[Data shown]

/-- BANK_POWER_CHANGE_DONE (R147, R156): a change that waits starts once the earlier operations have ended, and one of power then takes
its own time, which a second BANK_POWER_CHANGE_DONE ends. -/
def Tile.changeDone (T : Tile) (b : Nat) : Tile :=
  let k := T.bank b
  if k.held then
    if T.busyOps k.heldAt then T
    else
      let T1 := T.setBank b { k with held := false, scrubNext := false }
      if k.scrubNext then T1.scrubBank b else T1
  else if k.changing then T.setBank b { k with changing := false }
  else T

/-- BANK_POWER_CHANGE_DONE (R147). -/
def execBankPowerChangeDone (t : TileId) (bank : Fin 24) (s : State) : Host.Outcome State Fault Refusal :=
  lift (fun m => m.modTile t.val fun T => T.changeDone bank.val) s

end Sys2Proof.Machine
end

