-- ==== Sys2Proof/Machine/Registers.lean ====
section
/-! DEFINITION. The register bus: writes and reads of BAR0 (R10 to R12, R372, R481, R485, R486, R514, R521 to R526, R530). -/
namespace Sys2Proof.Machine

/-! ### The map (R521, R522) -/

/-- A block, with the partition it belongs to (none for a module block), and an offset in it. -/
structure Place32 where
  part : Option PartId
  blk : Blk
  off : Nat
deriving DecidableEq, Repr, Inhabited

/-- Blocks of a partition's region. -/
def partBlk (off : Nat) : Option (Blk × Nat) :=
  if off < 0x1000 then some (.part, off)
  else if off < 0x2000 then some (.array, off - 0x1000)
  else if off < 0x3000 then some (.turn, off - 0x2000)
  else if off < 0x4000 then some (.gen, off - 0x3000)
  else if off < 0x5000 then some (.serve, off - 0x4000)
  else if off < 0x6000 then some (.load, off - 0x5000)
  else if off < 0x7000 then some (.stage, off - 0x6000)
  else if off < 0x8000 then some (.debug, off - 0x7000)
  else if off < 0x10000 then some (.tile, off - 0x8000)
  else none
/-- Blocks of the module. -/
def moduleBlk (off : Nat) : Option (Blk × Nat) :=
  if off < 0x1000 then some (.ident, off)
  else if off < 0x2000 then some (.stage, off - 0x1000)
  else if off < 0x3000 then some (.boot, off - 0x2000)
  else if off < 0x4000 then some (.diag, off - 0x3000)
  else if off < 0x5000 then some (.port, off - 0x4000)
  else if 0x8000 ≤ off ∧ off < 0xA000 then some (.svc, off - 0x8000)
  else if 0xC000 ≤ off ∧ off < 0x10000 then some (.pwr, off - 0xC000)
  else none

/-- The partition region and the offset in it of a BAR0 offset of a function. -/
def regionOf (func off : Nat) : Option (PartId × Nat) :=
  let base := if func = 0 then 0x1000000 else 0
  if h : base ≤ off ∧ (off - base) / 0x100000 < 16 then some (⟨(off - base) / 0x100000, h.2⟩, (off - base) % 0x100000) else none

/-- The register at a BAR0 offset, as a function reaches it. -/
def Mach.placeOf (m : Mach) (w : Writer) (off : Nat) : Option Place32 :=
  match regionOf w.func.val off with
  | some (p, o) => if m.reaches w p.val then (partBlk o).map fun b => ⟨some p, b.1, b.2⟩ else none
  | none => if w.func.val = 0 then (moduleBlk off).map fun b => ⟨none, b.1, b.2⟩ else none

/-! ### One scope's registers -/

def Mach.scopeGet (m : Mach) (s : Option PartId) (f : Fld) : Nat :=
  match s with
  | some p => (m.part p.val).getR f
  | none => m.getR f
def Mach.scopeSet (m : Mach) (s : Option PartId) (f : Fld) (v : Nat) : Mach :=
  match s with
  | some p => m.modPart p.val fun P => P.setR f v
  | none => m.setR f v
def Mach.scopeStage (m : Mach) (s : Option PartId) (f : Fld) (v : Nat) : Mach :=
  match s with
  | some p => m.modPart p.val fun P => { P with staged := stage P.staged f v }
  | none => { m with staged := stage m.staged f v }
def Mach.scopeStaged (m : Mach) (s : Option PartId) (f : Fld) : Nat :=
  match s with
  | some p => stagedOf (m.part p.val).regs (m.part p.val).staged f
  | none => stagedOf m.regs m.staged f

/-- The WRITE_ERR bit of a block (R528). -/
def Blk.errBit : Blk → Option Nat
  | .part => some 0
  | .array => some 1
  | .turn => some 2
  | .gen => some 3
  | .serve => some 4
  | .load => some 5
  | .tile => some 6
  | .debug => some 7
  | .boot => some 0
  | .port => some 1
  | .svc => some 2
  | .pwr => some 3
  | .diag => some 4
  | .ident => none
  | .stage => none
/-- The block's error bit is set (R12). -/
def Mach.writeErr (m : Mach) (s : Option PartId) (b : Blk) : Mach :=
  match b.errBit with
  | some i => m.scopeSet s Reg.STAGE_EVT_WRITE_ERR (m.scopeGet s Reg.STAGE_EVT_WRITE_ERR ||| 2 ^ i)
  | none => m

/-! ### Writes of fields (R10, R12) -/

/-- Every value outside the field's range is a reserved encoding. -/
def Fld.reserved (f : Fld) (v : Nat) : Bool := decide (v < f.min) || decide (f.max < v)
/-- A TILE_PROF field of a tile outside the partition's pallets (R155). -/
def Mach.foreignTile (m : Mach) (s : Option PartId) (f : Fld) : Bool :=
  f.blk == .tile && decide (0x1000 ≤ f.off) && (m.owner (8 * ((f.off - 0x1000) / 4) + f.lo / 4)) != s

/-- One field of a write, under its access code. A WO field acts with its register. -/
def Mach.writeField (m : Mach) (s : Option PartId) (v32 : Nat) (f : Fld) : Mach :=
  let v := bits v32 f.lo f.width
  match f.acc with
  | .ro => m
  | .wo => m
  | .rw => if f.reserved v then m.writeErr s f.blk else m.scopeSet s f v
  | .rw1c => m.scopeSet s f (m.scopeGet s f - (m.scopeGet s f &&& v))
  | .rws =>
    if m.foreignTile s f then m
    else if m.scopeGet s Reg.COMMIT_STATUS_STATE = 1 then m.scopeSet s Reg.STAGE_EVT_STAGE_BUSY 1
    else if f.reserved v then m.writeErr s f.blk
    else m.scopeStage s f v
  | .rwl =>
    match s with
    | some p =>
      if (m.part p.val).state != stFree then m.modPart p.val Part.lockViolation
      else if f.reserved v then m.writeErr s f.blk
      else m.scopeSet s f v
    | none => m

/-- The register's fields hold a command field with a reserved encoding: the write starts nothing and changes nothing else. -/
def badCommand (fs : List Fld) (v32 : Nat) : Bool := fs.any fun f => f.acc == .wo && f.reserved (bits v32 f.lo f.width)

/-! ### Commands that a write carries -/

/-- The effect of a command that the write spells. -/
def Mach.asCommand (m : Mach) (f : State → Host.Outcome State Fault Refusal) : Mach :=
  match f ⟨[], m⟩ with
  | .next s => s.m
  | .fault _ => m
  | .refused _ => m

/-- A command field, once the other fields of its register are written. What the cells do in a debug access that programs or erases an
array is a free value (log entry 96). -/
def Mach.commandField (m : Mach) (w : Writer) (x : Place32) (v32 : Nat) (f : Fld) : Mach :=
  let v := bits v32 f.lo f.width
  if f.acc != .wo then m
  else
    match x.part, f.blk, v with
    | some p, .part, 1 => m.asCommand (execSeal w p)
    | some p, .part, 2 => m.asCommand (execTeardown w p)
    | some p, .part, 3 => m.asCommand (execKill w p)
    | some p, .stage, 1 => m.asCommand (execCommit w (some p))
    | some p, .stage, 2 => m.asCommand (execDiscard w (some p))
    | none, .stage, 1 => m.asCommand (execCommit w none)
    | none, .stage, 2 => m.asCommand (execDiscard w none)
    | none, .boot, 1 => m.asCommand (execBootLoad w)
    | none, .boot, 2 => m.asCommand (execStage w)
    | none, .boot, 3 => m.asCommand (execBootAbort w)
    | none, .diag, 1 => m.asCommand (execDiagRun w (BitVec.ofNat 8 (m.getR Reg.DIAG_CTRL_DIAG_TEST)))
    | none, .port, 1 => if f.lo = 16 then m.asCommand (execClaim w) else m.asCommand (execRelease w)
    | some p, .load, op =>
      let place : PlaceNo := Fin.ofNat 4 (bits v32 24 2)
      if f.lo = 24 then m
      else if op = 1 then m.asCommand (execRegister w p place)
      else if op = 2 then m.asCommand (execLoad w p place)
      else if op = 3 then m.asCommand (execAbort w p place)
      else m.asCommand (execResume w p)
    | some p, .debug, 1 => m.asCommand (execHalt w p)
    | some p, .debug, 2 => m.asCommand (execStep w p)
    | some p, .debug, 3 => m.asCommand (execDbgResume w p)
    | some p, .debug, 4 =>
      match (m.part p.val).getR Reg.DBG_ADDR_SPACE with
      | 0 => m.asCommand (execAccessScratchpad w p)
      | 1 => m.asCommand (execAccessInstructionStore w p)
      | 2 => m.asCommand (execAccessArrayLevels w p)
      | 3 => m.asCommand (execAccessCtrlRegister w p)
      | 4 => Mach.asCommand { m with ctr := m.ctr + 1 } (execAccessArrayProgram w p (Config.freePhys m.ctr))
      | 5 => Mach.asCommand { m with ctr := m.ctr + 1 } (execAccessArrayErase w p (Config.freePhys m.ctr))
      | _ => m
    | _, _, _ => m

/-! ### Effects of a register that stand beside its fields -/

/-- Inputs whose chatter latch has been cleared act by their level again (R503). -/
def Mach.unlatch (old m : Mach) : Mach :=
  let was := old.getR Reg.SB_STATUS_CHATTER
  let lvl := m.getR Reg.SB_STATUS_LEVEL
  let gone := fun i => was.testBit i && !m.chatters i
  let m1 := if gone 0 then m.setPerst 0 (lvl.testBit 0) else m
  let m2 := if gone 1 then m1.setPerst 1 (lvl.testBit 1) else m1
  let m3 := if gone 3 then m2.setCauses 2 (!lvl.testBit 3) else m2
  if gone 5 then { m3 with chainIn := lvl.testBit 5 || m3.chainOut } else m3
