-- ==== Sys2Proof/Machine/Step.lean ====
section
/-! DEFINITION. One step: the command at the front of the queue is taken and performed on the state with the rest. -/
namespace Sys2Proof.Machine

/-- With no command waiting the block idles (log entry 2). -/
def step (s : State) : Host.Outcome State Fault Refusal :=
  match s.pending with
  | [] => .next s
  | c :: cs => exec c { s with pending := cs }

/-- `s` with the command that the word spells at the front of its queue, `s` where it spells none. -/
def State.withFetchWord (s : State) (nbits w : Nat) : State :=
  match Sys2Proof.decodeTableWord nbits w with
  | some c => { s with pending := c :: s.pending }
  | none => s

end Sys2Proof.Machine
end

[/Data shown]

All lines in the listing above from the line containing "(execKill w p)" to the line containing "(execCommit w none)", inclusive, should be retyped exactly; no other lines should appear.

Solution to this exercise
    | some p, .part, 3 => m.asCommand (execKill w p)
    | some p, .stage, 1 => m.asCommand (execCommit w (some p))
    | some p, .stage, 2 => m.asCommand (execDiscard w (some p))
    | none, .stage, 1 => m.asCommand (execCommit w none)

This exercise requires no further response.